Return only the lines of the listing below that run from the line with "cmcGuid else mceGuid)" through the line with "sectionGuid ++ leBytes", both ends included, exactly as written.

▶ PROVIDED MATERIAL:
-*-

-- ==== Sys2Proof/Machine/Ops.lean ====
section
/-! DEFINITION. The operations every family shares: sending a message, drawing from the TRNG, and making a fault record
(R400 to R404). -/
namespace Sys2Proof.Machine
open Sys2Proof

/-- A message leaves the device. -/
def State.send (s : State) (m : OutMsg) : State := { s with out := m :: s.out }
def State.sendAll (s : State) (l : List OutMsg) : State := l.foldl State.send s

/-- A quarantined port drops every frame but priority 7, PTP and MKA, and counts it (R303). -/
def State.portDrops (s : State) (k : Nat) : Bool := (s.port k).quarantined
def State.countPortDrop (s : State) (k : Nat) : State := s.modPort k fun x => { x with quarDrops := x.quarDrops + 1 }

/-- An Ihlak packet leaves on a port: a port whose ETH_PORT_MAC is 0 sends none (R306), a quarantined one drops and counts it (R303). -/
def State.sendPacket (s : State) (k : Nat) (h : PktHead) (m : IhlakMsg) : State :=
  if k < 8 ∧ (s.port k).mac = 0 then s
  else if s.portDrops k then s.countPortDrop k
  else s.send (.ihlak h k m)

/-- The partition's port queue sets have stopped: it brakes or is BRAKED (R57). -/
def State.portsStopped (s : State) (p : Nat) : Bool := decide (p < 16) && ((s.part p).gov.braking || (s.part p).state == .braked)

/-- A packet leaves on an Ihlak session: its SEQ counter goes up (R277). No collective packet leaves a partition that brakes (R57). -/
def State.sendOn (s : State) (n : Nat) (m : IhlakMsg) : State :=
  let c := s.sec.session n
  if m.collective && s.portsStopped c.part then s
  else (s.modSec fun x => x.setSession n { c with seqOut := c.seqOut + 1 }).sendPacket c.port
    (m.head c.part c.peerSession (1 - c.peerSender) c.seqOut) m

/-- A packet leaves unsealed, with SESSION 0, as device traffic (R314, R373). -/
def State.sendPlain (s : State) (k : Nat) (m : IhlakMsg) : State :=
  (s.modSec fun x => { x with plainSeq := x.plainSeq + 1 }).sendPacket k (m.head 0xFF 0 0 s.sec.plainSeq) m

/-- One draw of the TRNG has been taken. -/
def State.draw (s : State) : State := { s with draws := s.draws + 1 }
/-- The 32 bytes of the draw that `draw` takes. -/
def State.drawn (s : State) : List Byte := padTo 32 (Config.trng s.draws)

/-- The encoded identity public key, 68 bytes; empty before GEN_IDENTITY. -/
def Security.identityPk (x : Security) : List Byte :=
  match x.identity with
  | some d => padTo 68 (Config.xmssPublic 20 d)
  | none => []

/-- DEVICE_ID: SHAKE256 (256-bit) of the encoded identity public key (R312); zeros before there is one (R370). -/
def Security.deviceId (x : Security) : List Byte :=
  match x.identity with
  | some _ => shake32 x.identityPk
  | none => List.replicate 32 0

/-! ### Fault records -/

/-- A GUID as UEFI lays it in memory: the first three fields little-endian. -/
def guidBytes (a b c : Nat) (d : List Byte) : List Byte := leBytes 4 a ++ leBytes 2 b ++ leBytes 2 c ++ d

/-- Creator ID (Table 15.9). -/
def creatorGuid : List Byte := guidBytes 0x8c3e1f52 0x7a90 0x4c1d [0xb6, 0xe4, 0x2d, 0x05, 0xa9, 0xf3, 0x17, 0xc8]
/-- Section Type (Table 15.9). -/
def sectionGuid : List Byte := guidBytes 0x4e494c41 0x5300 0x4a15 [0x9c, 0x27, 0x0b, 0x7e, 0x3d, 0x51, 0xa6, 0xf2]
/-- The UEFI CMC notification type. PRESUMED: the UEFI specification's value. -/
def cmcGuid : List Byte := guidBytes 0x2DCE8BB1 0xBDD7 0x450e [0xB9, 0xAD, 0x9C, 0xF4, 0xEB, 0xD4, 0xF8, 0x90]
/-- The UEFI MCE notification type. PRESUMED: the UEFI specification's value. -/
def mceGuid : List Byte := guidBytes 0xE8F56FFE 0x919C 0x4cc5 [0xBA, 0x88, 0x65, 0xAB, 0xE1, 0x49, 0x13, 0xBB]

/-- What a record holds beside its fault: the instant, the step, and what is common to every record. -/
structure RecordEnv where
  mill : Nat
  step : Nat
  count : Nat
  bootCount : Nat
  recCount : Nat
  deviceId : List Byte
  status : Nat
  deriving DecidableEq, Repr

/-- DETAIL (24 bytes): as the fault gives it, else the block's status word (Table 15.11). -/
def recordDetail (f : FaultRec) (e : RecordEnv) : List Byte :=
  padTo 24 (if f.detail.isEmpty then leBytes 8 e.status else f.detail)

/-- The vendor section (Table 15.10); a reduced one hides ADDR, CTX and DETAIL and rounds MILL (R403). -/
def vendorSection (f : FaultRec) (e : RecordEnv) (reduced : Bool) : List Byte :=
  leBytes 2 1 ++ leBytes 2 f.code
  ++ leBytes 2 (pack [(0, 1, flag reduced), (1, 1, flag f.hop), (2, 1, flag f.demoted),
      (3, 1, flag (f.addr.isSome && !reduced)), (4, 1, flag !reduced), (5, 1, flag (f.loc.part != 0xFF))])
  ++ leBytes 1 f.loc.part ++ leBytes 1 f.loc.die
  ++ leBytes 8 (if reduced then e.mill / 1000000 * 1000000 else e.mill)
  ++ leBytes 8 (if f.loc.part = 0xFF then 0 else e.step)
  ++ leBytes 2 (if reduced then 0 else f.ctx) ++ leBytes 1 f.loc.cluster ++ leBytes 1 f.loc.tile ++ leBytes 1 f.loc.unit
  ++ leBytes 1 f.loc.port ++ leBytes 2 e.count
  ++ leBytes 8 (if reduced then 0 else f.addr.getD 0)
  ++ (if reduced then List.replicate 24 0 else recordDetail f e)

/-- A CPER record of 264 bytes: record header, section descriptor, vendor section (R400). PRESUMED: the offsets of the UEFI
record header and section descriptor. -/
def cperBytes (f : FaultRec) (e : RecordEnv) (reduced : Bool) : List Byte :=
  ascii "CPER" ++ leBytes 2 0x0101 ++ leBytes 4 0xFFFFFFFF ++ leBytes 2 1 ++ leBytes 4 f.severity
  ++ leBytes 4 (if f.loc.part = 0xFF then 1 else 5) ++ leBytes 4 264 ++ leBytes 8 0
  ++ padTo 16 e.deviceId ++ padTo 16 (if f.loc.part = 0xFF then [] else leBytes 1 f.loc.part)
  ++ creatorGuid ++ (if f.severity = 2 then cmcGuid else mceGuid)
  ++ leBytes 8 (e.bootCount * 2 ^ 32 + e.recCount % 2 ^ 32) ++ leBytes 4 0 ++ leBytes 8 0 ++ leBytes 12 0
  ++ leBytes 4 200 ++ leBytes 4 64 ++ leBytes 2 0x0100 ++ leBytes 1 0 ++ leBytes 1 0 ++ leBytes 4 1
  ++ sectionGuid ++ leBytes 16 0 ++ leBytes 4 f.severity ++ padTo 20 (ascii "CWN-7200")
  ++ vendorSection f e reduced

/-- The sessions that receive a record: every role 3 session, and with the full record the party sessions whose party holds
FAULTS for the partition its charter is BOUND to (R341, R403). -/
def State.faultParties (s : State) (p : Nat) : List Nat :=
  match s.boundCharter p with
  | none => []
  | some c => s.sec.sessions.filterMap fun e =>
      if e.2.role = 1 ∧ e.2.charter = c ∧
         ((s.sec.charter c).charter.parties[e.2.party]?.any fun y => bit y.telemetry 2) then some e.1 else none

def State.privSessions (s : State) : List Nat := s.sec.sessions.filterMap fun e => if e.2.role = 3 then some e.1 else none

/-- The entry of a key among those that have made a record (R404). -/
def faultKeyIs (f : FaultRec) (k : FaultKey) : Bool := k.code == f.code && k.loc == f.loc

/-- The faults of a key within 1 ms of the record it made are only counted. -/
def Ras.suppresses (r : Ras) (now : Nat) (f : FaultRec) : Bool :=
  r.keys.any fun k => faultKeyIs f k && decide (now < k.last + 1000000)

/-- Count a suppressed fault (COUNT saturates at 0xFFFF). -/
def Ras.countFault (r : Ras) (f : FaultRec) : Ras :=
  { r with keys := r.keys.map fun k => if faultKeyIs f k then { k with count := min (k.count + 1) 0xFFFF } else k }

/-- How many faults of the key were suppressed since its last record. -/
def Ras.suppressed (r : Ras) (f : FaultRec) : Nat := ((r.keys.find? (faultKeyIs f)).map (·.count)).getD 0

/-- A record is made: slot n mod 64 of the ring, and the key's 1 ms starts (R404). -/
def Ras.record (r : Ras) (now : Nat) (f : FaultRec) (bytes : List Byte) : Ras :=
  { r with
    ring := NatMap.set [] r.ring (r.recCount % 64) bytes
    recCount := r.recCount + 1
    keys := { code := f.code, loc := f.loc, last := now, count := 0 } :: r.keys.filter (!faultKeyIs f ·) }

/-- What a record made now would hold beside its fault. -/
def State.recordEnv (s : State) (f : FaultRec) : RecordEnv :=
  { mill := s.now, step := (s.part f.loc.part).gov.step.toNat, count := s.ras.suppressed f, bootCount := s.life.bootCount
    recCount := s.ras.recCount, deviceId := s.sec.deviceId, status := s.faultStatusWord f }

/-- Record a fault (R400 to R404): suppressed by its key, or made a record in the ring and sent as EVENT packets. The
operator's copy is reduced for a partition with CHARTER_BIND. A record of severity Fatal sets BC_ALERT.FATAL (R447). -/
def State.raise (s : State) (f : FaultRec) : State :=
  if s.ras.suppresses s.now f then { s with ras := s.ras.countFault f }
  else
    let e := s.recordEnv f
    let reduced := f.loc.part != 0xFF && s.chartered f.loc.part
    let events := if s.ras.eventEn then
        s.privSessions.map (fun n => (n, cperBytes f e reduced))
          ++ (if reduced then (s.faultParties f.loc.part).map fun n => (n, cperBytes f e false) else [])
      else []
    events.foldl (fun s m => s.sendOn m.1 (.event m.2))
      { s with
        ras := s.ras.record s.now f (cperBytes f e reduced)
        board := if f.severity = 1 then { s.board with fatal := true } else s.board }

def State.raiseAll (s : State) (l : List FaultRec) : State := l.foldl State.raise s

/-! ### Where faults lie (R401) -/

def locPart (p : Nat) : FaultLoc := { part := p }
/-- A unit of a tile: DIE, CLUSTER and TILE are all filled. -/
def State.locTile (s : State) (t unit : Nat) : FaultLoc :=
  { part := (s.tilePart t).getD 0xFF, die := clusterDie (tileCluster t), cluster := tileCluster t, tile := t % 8, unit := unit }
/-- A unit of a cluster: TILE is 0xFF. -/
def State.locCluster (s : State) (c unit : Nat) : FaultLoc :=
  { part := (s.clusterPart c).getD 0xFF, die := clusterDie c, cluster := c, unit := unit }
def locGov (p : Nat) : FaultLoc := { part := p, die := 10, unit := 12 }
def locQuern (p d : Nat) : FaultLoc := { part := p, die := d, unit := 8 }
def locWeir (p : Nat) : FaultLoc := { part := p, die := 10, unit := 13 }
def locSec (p : Nat) : FaultLoc := { part := p, die := 11, unit := 15 }
/-- DEDUCED: Ethernet port k lies on I/O die k / 4, the management port on the control die. -/
def locEth (p port : Nat) : FaultLoc :=
  { part := p, die := if port < 8 then 8 + port / 4 else if port = 8 then 10 else 0xFF, unit := 14, port := port }
/-- The host queues' part of the control die. -/
def locHost (p : Nat) : FaultLoc := { part := p, die := 10 }

end Sys2Proof.Machine
end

-*-

▶ FINISHED EXERCISE:
  ++ creatorGuid ++ (if f.severity = 2 then cmcGuid else mceGuid)
  ++ leBytes 8 (e.bootCount * 2 ^ 32 + e.recCount % 2 ^ 32) ++ leBytes 4 0 ++ leBytes 8 0 ++ leBytes 12 0
  ++ leBytes 4 200 ++ leBytes 4 64 ++ leBytes 2 0x0100 ++ leBytes 1 0 ++ leBytes 1 0 ++ leBytes 4 1
  ++ sectionGuid ++ leBytes 16 0 ++ leBytes 4 f.severity ++ padTo 20 (ascii "CWN-7200")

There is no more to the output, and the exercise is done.